27 views, I know ONE of you has to have a suggestion.....


----------



## SurfRunner (May 22, 2004)

I personally do not know anyone hat sells 9 foot surf rods off the shelf. If you can wait to have one made, ftu sells a good 9 foot blank perfect for that kind of fishing. I fish with 9 foot calstars and love them, but they are kind of on the heavy side.


----------



## histprof (Oct 30, 2011)

For inexpensive off the shelf option: Okuma makes a 9' casting rod in their Longitude series. I have one and have caught a couple of slot reds on it. Academy sells them, but good luck with finding one in stock. The 290 store is out.

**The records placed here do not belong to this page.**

-- ==== Sys2Proof/Tests/Slice0.lean ====
section
/-! SUPPORT. Tests on small states, expected results from the spec's worked vectors
(`95_test_vectors.md`) or by hand from its rules, and a witness for the hypotheses of each statement. -/

namespace Sys2Proof.Tests

open Sys2Proof Sys2Proof.Machine

/-! ### Small states -/

/-- No message was ever opened. -/
def fresh : SxAccumulator := .atReset

/-- The open message `F0 01` on cable `cn`. -/
def opened2 (cn : Nibble) : SxAccumulator :=
  { buf := [(0, 0xF0#8), (1, 0x01#8)], len := 2, cable := cn, collecting := true }

/-- A Serial Parser with the given control registers; the result registers hold an earlier message. -/
def serialWith (rs : Byte) (cnt : Bool) (a : SxAccumulator) : SerialParser :=
  { runStatus := rs, cnt := cnt, cm := { header := 0xB0#8, data1 := 0x10#8, data2 := 0x55#8, cable := 0#4 }
    rt := { message := 0xFE#8, cable := 0#4 }, event := .realtimeMessage, sx := a, resets := 1 }

/-- A USB Packet Parser with the given accumulator. -/
def usbWith (a : SxAccumulator) : UsbParser :=
  { cm := { header := 0xB0#8, data1 := 0x10#8, data2 := 0x55#8, cable := 9#4 }
    rt := { message := 0xFE#8, cable := 9#4 }, event := .realtimeMessage, sx := a, resets := 1 }

/-- The state with these instances, capacity `cap`, and no input. -/
def stateOf (cap : Nat) (p : SerialParser) (q : UsbParser) : State :=
  { cfg := { spare := cap - 1 }, serial := p, usb := q, input := [] }

/-- Control state `IDLE`. -/
def idle : State := stateOf 8 (serialWith 0x00#8 false fresh) (usbWith fresh)

/-- Control state `CHAN` with this running status and `cnt`; if `cnt` is 1, `cm_data1` holds `0x10`. -/
def chan (rs : Byte) (cnt : Bool) : State := stateOf 8 (serialWith rs cnt fresh) (usbWith fresh)

/-- Both instances have the message `F0 01` open, on cables 0 and 1, with capacity `cap`. -/
def collecting (cap : Nat) : State := stateOf cap (serialWith 0x00#8 false (opened2 0#4)) (usbWith (opened2 1#4))

/-- The same states with an input edge to come. -/
def withEdge (s : State) (e : Input) : State := { s with input := [e] }

/-- The Serial Parser after an operation. -/
def serialAfter (i : Instr) (s : State) : Option SerialParser :=
  match exec i s with
  | .next t => some t.serial
  | _ => none

/-- The USB Packet Parser after an operation. -/
def usbAfter (i : Instr) (s : State) : Option UsbParser :=
  match exec i s with
  | .next t => some t.usb
  | _ => none

/-- What the Serial Parser delivers, with the control state, `run_status` and `cnt`. -/
def serialShows (i : Instr) (s : State) : Option (Delivery × ControlState × Byte × Bool) :=
  (serialAfter i s).map (fun p => (p.delivered, controlState p, p.runStatus, p.cnt))

/-- What the USB Packet Parser delivers, with `sx_collecting`, `sx_len` and `sx_cable`. -/
def usbShows (i : Instr) (s : State) : Option (Delivery × Bool × Nat × Nibble) :=
  (usbAfter i s).map (fun p => (p.delivered, p.sx.collecting, p.sx.len, p.sx.cable))

/-! ### Well-formedness -/

theorem test_wellFormed_refuses_data_with_bit7 : (Instr.data 0x80#8).wellFormed = false := by decide
theorem test_wellFormed_accepts_data : (Instr.data 0x7F#8).wellFormed = true := by decide
theorem test_payload_refuses_other_type :
    (Instr.cin9NoteOn 0#4 0x82#8 0x20#8 0x7F#8).payloadFits = false := by decide
theorem test_payload_refuses_status_as_data :
    (Instr.cin8NoteOff 0#4 0x82#8 0x20#8 0x80#8).payloadFits = false := by decide
theorem test_payload_refuses_single_byte_below_F8 :
    (Instr.cinFSingleByte 0#4 0xF7#8 0#8 0#8).payloadFits = false := by decide

/-! ### Decoding: words written out bit by bit from `30_encoding.md` R61 and R64 -/

theorem test_decode_channel_bytes :
    decodeSerial 0b00111100#8 = .data 0x3C#8 ∧
    decodeSerial 0b10000010#8 = .noteOff 2#4 ∧
    decodeSerial 0b10011010#8 = .noteOn 0xA#4 ∧
    decodeSerial 0b10100011#8 = .polyPressure 3#4 ∧
    decodeSerial 0b10110000#8 = .controlChange 0#4 ∧
    decodeSerial 0b11000101#8 = .programChange 5#4 ∧
    decodeSerial 0b11011111#8 = .channelPressure 0xF#4 ∧
    decodeSerial 0b11100001#8 = .pitchBend 1#4 ∧
    decodeSerial 0b11110000#8 = .sysexStart := by decide

theorem test_decode_system_bytes :
    decodeSerial 0b11110001#8 = .scF1 ∧
    decodeSerial 0b11110010#8 = .scF2 ∧
    decodeSerial 0b11110011#8 = .scF3 ∧
    decodeSerial 0b11110100#8 = .scF4 ∧
    decodeSerial 0b11110101#8 = .scF5 ∧
    decodeSerial 0b11110110#8 = .scF6 ∧
    decodeSerial 0b11110111#8 = .sysexEnd := by decide

theorem test_decode_realtime_bytes :
    decodeSerial 0b11111000#8 = .rtF8 ∧
    decodeSerial 0b11111001#8 = .rtF9 ∧
    decodeSerial 0b11111010#8 = .rtFA ∧
    decodeSerial 0b11111011#8 = .rtFB ∧
    decodeSerial 0b11111100#8 = .rtFC ∧
    decodeSerial 0b11111101#8 = .rtFD ∧
    decodeSerial 0b11111110#8 = .rtFE ∧
    decodeSerial 0b11111111#8 = .rtFF := by decide

theorem test_decode_packets_low :
    decodePacket 0b00100011000100101000000100010000#32 = .cin0Misc 1#4 0x81#8 0x12#8 0x23#8 ∧
    decodePacket 0b00100011000100101000000101000001#32 = .cin1CableEvent 4#4 0x81#8 0x12#8 0x23#8 ∧
    decodePacket 0b00100011000100101000000101110010#32 = .cin2Syscom2 7#4 0x81#8 0x12#8 0x23#8 ∧
    decodePacket 0b00100011000100101000000110100011#32 = .cin3Syscom3 10#4 0x81#8 0x12#8 0x23#8 ∧
    decodePacket 0b00100011000100101000000111010100#32 = .cin4SysexStartCont 13#4 0x81#8 0x12#8 0x23#8 ∧
    decodePacket 0b00100011000100101000000100000101#32 = .cin5SysexEnd1 0#4 0x81#8 0x12#8 0x23#8 ∧
    decodePacket 0b00100011000100101000000100110110#32 = .cin6SysexEnd2 3#4 0x81#8 0x12#8 0x23#8 ∧
    decodePacket 0b00100011000100101000000101100111#32 = .cin7SysexEnd3 6#4 0x81#8 0x12#8 0x23#8 := by decide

For a longer term solution, get Surfrunner to build you a rod on a 9' blank. He wraps a hell of a rod. (Mine will be ready any day now!)


----------



## troutless (Feb 17, 2006)

Some one posted on one of the boards that they had two FTU 2piece 9' black rods for a round $60:00. You might want contact them. and I'm interested also if they still have them for around that price. I also have a 10' FTU surf rod and I'm happy with them.


----------



## goodwood (Mar 30, 2009)

I guess ftu doesnt make their 9 ft surf rod anymore? Just sold mine. Yes easier to fling around. Not as much distance or power but i guess it really doesnt matter too much if youre going after drums and small sharks.


----------



## SurfRunner (May 22, 2004)

goodwood said:


> I guess ftu doesnt make their 9 ft surf rod anymore? Just sold mine. Yes easier to fling around. Not as much distance or power but i guess it really doesnt matter too much if youre going after drums and small sharks.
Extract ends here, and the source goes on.